Miniaturization of optical components is a challenge in photonics. Researchers of Karlsruhe Institute of Technology (KIT) and Friedrich Schiller University of Jena have now succeeded in developing a diffuser, a disk that scatters light, based on silicon nanoparticles. It can be used to specifically control the direction, color, and polarization of light. This novel technology may be used in transparent screens or augmented reality.
Photonics, the science of generating, propagating, and detecting light, is considered the major driver in developing technologies for the 21st century. The challenge consists in miniaturizing conventional optical elements, such as lenses, mirrors, prisms, or diffusers, and enhancing their performance with features only accessible in the realm of nanophotonics. This leads to new applications, such as miniaturized sensors in autonomous vehicles or integrated photonic quantum computers.

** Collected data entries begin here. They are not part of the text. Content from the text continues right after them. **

/-- A SEAL flit: what waits, else TRAIN until the peer's SEAL-HELLO shows that it has left LOCK, else IDLE (R323). DESIGN CHOICE: until
when TRAIN fills the time, log 42. -/
def State.sealFlit (s : State) (port : Nat) : State :=
  if (s.port port).ctlQ = [] ∧ (s.port port).peerHello = none then s.sendTrain port else s.sendControl port

/-- A direction's lane set changes: drops and adds are counted (R491). -/
def Port.countLanes (p : Port) (old new : BitVec 4) : Port :=
  (p.count 6 (laneCount (old &&& ~~~new))).count 7 (laneCount (new &&& ~~~old))

/-- At codeword CW the transmitter stripes over the new set and owes two codewords for deskew (R339, R503). -/
def State.switchTx (s : State) (port : Nat) : State :=
  let p := s.port port
  match p.laneOp with
  | .switchIn m cw =>
    if p.st == .active && p.deskew == 0 && p.cwFlits.isEmpty && atOrAfter 16 p.cwSent cw then
      let new := BitVec.ofNat 4 m
      (s.setPort port { p.countLanes p.txLanes new with txLanes := new, deskew := 2 }).assertEvent (port / 16) (80 + port % 16)
    else s
  | _ => s

/-- Two codewords after CW the receiver's set is the new one and its operation ends (R339, R503). -/
def State.switchRx (s : State) (port : Nat) : State :=
  let p := s.port port
  match p.laneOp with
  | .switchOut m cw =>
    if p.st == .active && atOrAfter 16 p.cwRecv (cw + 2) then
      let new := BitVec.ofNat 4 m
      (s.setPort port { p.countLanes p.rxLanes new with rxLanes := new, laneOp := .none }).assertEvent (port / 16) (80 + port % 16)
    else s
  | _ => s

/-- Lanes outside the active set on which training frames run: those of an accepted ADD-REQ, up to its SWITCH (R341). -/
def Port.addedLanes (p : Port) : BitVec 4 :=
  match p.laneOp with
  | .addIn m | .switchIn m _ => BitVec.ofNat 4 m &&& ~~~p.txLanes
  | _ => 0
/-- Training frames on the lanes being added (R341). -/
def State.addedFrames (s : State) (port : Nat) : State :=
  (laneList (s.port port).addedLanes).foldl (fun t l => t.emit (.trainFrame port l (s.port port).converged none)) s

/-- Queue a LANE message. -/
def Port.lane (p : Port) (op mask cw : Nat) : Port := { p with laneMsgs := p.laneMsgs ++ [laneBody op mask cw] }
/-- A commanded retrain starts once no lane operation is in progress: RETRAIN-REQ in three LANE messages (R339, R343). -/
def Port.startRetrain (p : Port) : Port :=
  if p.retrainCmd && p.laneOp == .none then
    { ((p.lane 2 0 0).lane 2 0 0).lane 2 0 0 with laneOp := .retrainOut, laneSent := false, retrainCmd := false }
  else p

/-- One flit time of an ACTIVE transmitter's flit stream (R318, R333, R337, R339). -/
def State.fillFlit (s : State) (port : Nat) : State :=
  let p := s.port port
  if 0 < p.deskew then s.putFlit port p.nextSeq 0 (List.replicate 264 0)
  else match p.holdQ with
  | h :: rest => (s.setPort port { p with holdQ := rest }).putFlit port p.nextSeq 2 (flitBody (holdTag h) (holdPayload h))
  | [] => match p.replayAt with
    | some e => match p.replay.find? (·.1 == e) with
      | some f => (s.setPort port { p with replayAt := if e + 1 < p.eseq then some (e + 1) else none }).putFlit port e 1 f.2
      | none => (s.setPort port { p with replayAt := none }).putFlit port p.eseq 0 (List.replicate 264 0)
    | none =>
      if 8212 ≤ p.replay.length then s.sendControl port
      else match p.droveQ with
        | f :: rest => (s.setPort port { p with droveQ := rest, dSent := (p.dSent + 1) % 1024 }).sendSequenced port (droveTag f) f.payload
        | [] => match p.strayQ with
          | f :: rest => (s.setPort port { p with strayQ := rest }).sendSequenced port f.1 f.2
          | [] => s.sendControl port

/-- One flit time of an ACTIVE transmitter: a SWITCH whose codeword has come takes effect, added lanes carry frames (R318, R339, R341). -/
def State.activeFlit (s : State) (port : Nat) : State :=
  (((s.modPort port Port.startRetrain).switchTx port).addedFrames port).fillFlit port
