/-- An FT 1 flit with tag KIND 1 or a reserved KIND: discarded and counted; the second of an interval resets the port (R317). -/
def State.badKindFlit (s : State) (port : Nat) : State :=
  let s1 := s.modPort port fun p => { p.count 10 1 with rFreed := (p.rFreed + 1) % 1024, badKind := p.badKind + 1 }
  if 2 ≤ (s1.port port).badKind then s1.protocolError port else s1

/-- What an accepted sequenced flit brings: its tag and opened payload (R254, R282, R286, R317, R336, R347). -/
def State.acceptFlit (s : State) (port tag : Nat) (b : Block) : State :=
  let stray := bit tag 47
  let kind := bits tag 46 44
  let p := s.port port
  if s.pen ≠ some (bits tag 63 48) then s.foreignSequenced port tag
  else if stray then (if bit tag 44 then s.strayHead port tag b else s.strayData port tag b)
  else if !positionKind kind then s.badKindFlit port
  else if 160 ≤ p.dHeld then s.protocolError port
  else if p.drain then s.modPort port fun p => { p with rFreed := (p.rFreed + 1) % 1024 }
  else
    let i := s.rawIn (rxLink port)
    let f : DFlit := { pen := bits tag 63 48, kind, step := bits tag 39 32, pos := bits tag 31 16, payload := b }
    (s.setIn (rxLink port) { i with wire := i.wire ++ [f] }).modPort port fun p => { p with dHeld := p.dHeld + 1 }

/-- The next expected sequenced flit is accepted: E advances and the payload is opened with its ESEQ (R329, R331). -/
def State.acceptNext (s : State) (port : Nat) (raw : Bytes) : State :=
  let p := s.port port
  let key := match p.keys with | some k => k.2 | none => []
  let b := sealPayload key p.expect (bytesBv 2048 (slice raw 12 256))
  (s.setPort port { p with expect := p.expect + 1, retry := false, retries := 0 }).acceptFlit port (field raw 4 8) b

/-- A flit whose CRC-32 holds (R314). -/
def goodFlit (raw : Bytes) : Bool := raw.length == 272 && crc32 (raw.take 268) == field raw 268 4

/-- A flit with a good CRC that is no flit of its type: FT 2 with a KIND other than 1, FT 3 with a reserved CTYPE (R317, R322). -/
def misfit (raw : Bytes) : Bool :=
  match bits (field raw 0 4) 15 14 with
  | 2 => bits (field raw 4 8) 46 44 != 1
  | 3 => decide (7 < (field raw 4 8) / 2 ^ 56) || (field raw 4 8) / 2 ^ 56 == 0
  | _ => false

/-- A flit with a good CRC is judged by its type and its SEQ (R316, R317, R322, R331). What a HOLD or link control flit brings comes as
that flit's own command. -/
def State.judgeFlit (s : State) (port : Nat) (raw : Bytes) : State :=
  let p := s.port port
  let w := field raw 0 4
  let d := wrapDiff 16 (bits w 31 16) (p.expect % 65536)
  if bits w 15 14 = 1 ∧ d = 0 then s.acceptNext port raw
  else
    let q := if misfit raw then p.count 10 1 else p
    s.setPort port (if 0 < d then q.enterRetry else q)

/-- A flit whose CRC fails is lost, with the message whose slice it carries; a NORMAL receiver enters RETRY, and a run of TRAIN flits
begins again (R314, R319, R324, R331). -/
def Port.lostFlit (p : Port) : Port :=
  let p1 := { p.count 3 1 with rxSlice := none, trainRun := 0 }
  if p.st == .active then p1.enterRetry else p1

/-- SEQUENCED_FLIT_RECEIVE: a flit of 272 bytes reaches the receiver (R282, R287, R314, R317, R319, R322, R329, R331, R336, R337, R344). -/
def execSequencedFlitReceive (port : Nat) (raw : Bytes) (s : State) : Out :=
  s.link port fun s =>
    if (s.port port).st ∈ [PortSt.lock, .seal, .active, .retrain] then
      if goodFlit raw then
        (if (s.port port).st = .active then s.judgeFlit port raw else s).takeSlice port (field raw 0 4)
      else s.modPort port Port.lostFlit
    else s

/-! Link messages as commands (R319 to R321, R332, R337). -/

/-- ACK_RECEIVE (R328, R332, R344). -/
def execAckReceive (port : Nat) (ackseq : BitVec 16) (retry : Bool) (nakid : BitVec 3) (s : State) : Out :=
  s.link port fun s => s.ackMessage port ackseq.toNat retry nakid.toNat

/-- CREDIT_RECEIVE (R337, R344). -/
def execCreditReceive (port : Nat) (dfree : BitVec 10) (req rsp ereq ersp : BitVec 2) (s : State) : Out :=
  s.link port fun s => s.creditMessage port dfree.toNat [req.toNat, rsp.toNat, ereq.toNat, ersp.toNat]

/-- STEP_MESSAGE_RECEIVE (R268, R321). -/
def execStepMessageReceive (port : Nat) (tally : BitVec 16) (s : State) : Out :=
  .next (s.stepMessage port tally.toNat)

/-- ACK_TIMEOUT: flits are held and no valid ACK has come for 10 µs (R335, R343). -/
def execAckTimeout (port : Nat) (s : State) : Out :=
  s.link port fun s => if (s.port port).st = .active ∧ (s.port port).replay ≠ [] then s.enterRetrain port else s

/-- REPLAY_RETRY_LIMIT: RETRY was entered 16 times without E advancing (R335, R343). -/
def execReplayRetryLimit (port : Nat) (s : State) : Out :=
  s.link port fun s => if (s.port port).st = .active ∧ 16 ≤ (s.port port).retries then s.enterRetrain port else s

/-! Lane operations (R339 to R343). -/

/-- SWITCH_RECEIVE (R339, R342, R344). -/
def execSwitchReceive (port : Nat) (mask : BitVec 4) (cw : BitVec 16) (s : State) : Out :=
  s.link port fun s => s.switchMessage port mask.toNat cw.toNat

/-- LANE_SWITCH_EFFECT: a SWITCH takes effect at the transmitter or the receiver, where its codeword has come (R339, R503). -/
def execLaneSwitchEffect (port : Nat) (s : State) : Out :=
  .next ((s.switchTx port).switchRx port)

/-- ADD_REQ_RECEIVE (R341, R342). -/
def execAddReqReceive (port : Nat) (mask : BitVec 4) (s : State) : Out :=
  .next (s.addMessage port mask.toNat)

/-- WITHDRAW_RECEIVE (R339, R341, R342). -/
def execWithdrawReceive (port : Nat) (s : State) : Out :=
  .next (s.withdrawMessage port)

/-- RETRAIN_REQ_RECEIVE (R342, R343). -/
def execRetrainReqReceive (port : Nat) (s : State) : Out :=
  s.link port fun s => s.retrainMessage port

/-- LANE_DROP_THRESHOLD: a lane's corrected symbols exceed the threshold: it is dropped by SWITCH; the last lane forces a retrain
(R340, R343). -/
def execLaneDropThreshold (port lane : Nat) (s : State) : Out :=
  s.link port fun s =>
    let p := s.port port
    let n := (p.laneErrs.filter fun e => e.2 == lane && decide (s.now < e.1 + errWindow)).length
    if p.st == .active && p.rxLanes.getLsbD lane && decide ((Tab.get ({} : PortNv) s.nv.ports port).drop < n) then
      (if laneCount p.rxLanes = 1 then s.enterRetrain port
       else if p.laneOp == .none then s.setPort port ({ p with laneSent := false }.sendSwitch (p.rxLanes.toNat - 2 ^ lane)) else s)
    else s

/-- LANE_ADD_LOCKED: the lane being added has locked: SWITCH is sent (R341). -/
def execLaneAddLocked (port : Nat) (s : State) : Out :=
  .next (match (s.port port).laneOp with
    | .addOut _ mask => s.modPort port fun p => p.sendSwitch mask
    | _ => s)

/-- LANE_ADD_TIMEOUT: the lane has not locked within 5 ms: WITHDRAW (R341). -/
def execLaneAddTimeout (port : Nat) (s : State) : Out :=
  .next (match (s.port port).laneOp with
    | .addOut .. => s.modPort port fun p => { p with laneOp := .none }.lane 3 0 0
    | _ => s)

/-- LANE_ADD_RETRY: a dropped lane is tried again while automatic lane add is enabled: ADD-REQ (R341). -/
def execLaneAddRetry (port lane : Nat) (s : State) : Out :=
  let p := s.port port
  let mask := p.rxLanes.toNat + 2 ^ lane
  .next (if p.st == .active && decide (lane < 4) && !p.rxLanes.getLsbD lane && p.laneOp == .none
      && (Tab.get ({} : PortNv) s.nv.ports port).autoAdd == 1 then
    s.setPort port { p.lane 1 mask 0 with laneOp := .addOut lane mask, laneSent := false }
  else s)

/-! Training and retrain (R323, R324, R343). -/

/-- PORT_SIGNAL_DETECT: signal is present on a lane: EQUALIZE (R323). -/
def execPortSignalDetect (port : Nat) (s : State) : Out :=
  .next (s.modPort port fun p => if p.st = .detect then { p with st := .equalize, converged := 0 } else p)

/-- The lanes that have converged: a lane whose frames carry another lane's number has not (R324). -/
def LaneFrames.lanes (f : LaneFrames) : BitVec 4 :=
  BitVec.ofNat 4 (((List.range 4).filter fun i => f.set.getLsbD i && f.numbers.getD i 4 == i).foldl (fun a i => a + 2 ^ i) 0)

Diffusers are disks that scatter incident light in all directions with the help of small scattering centers. To overcome the bulkiness of conventional optical diffusers, researchers of KIT and Friedrich Schiller University of Jena applied a layer of specifically designed silicon nanoparticles to a substrate and arranged the particles in a disordered, but carefully planned manner. These nanoparticles are a hundred times thinner than a human hair and interact with certain, adjustable wavelengths of light. The direction, color, and polarization of light can be controlled specifically with these metasurfaces.
The team of researchers faced two fundamental questions: “To what an extent can we make the optical diffuser smaller and what must the disorder in the arrangement of the nanoparticles be like?,” says Aso Rahimzadegan, doctoral researcher of KIT and one of the two main authors of the study. “Remarkably, we found a sweet spot for the amount of disorder that leads to perfect diffusion.“
Dennis Arslan, doctoral researcher of Jena University and second main author, explains: “We fabricated metasurface diffusers which appeared to be equally bright from all directions when looked at with the naked eye. The remarkable aspect is that this happens in a layer that is 0.2 micrometers in thickness only. The diffusers scatter light of a specific color and let other wavelengths pass undisturbed.”
Such property is useful in scientific applications, but also consumer devices, such as transparent screens that can be viewed from both sides, holographic projectors, or augmented reality headsets profit from it. Combination of experimental and theoretical expertise from both partners made it possible to provide answers to these challenging scientific questions.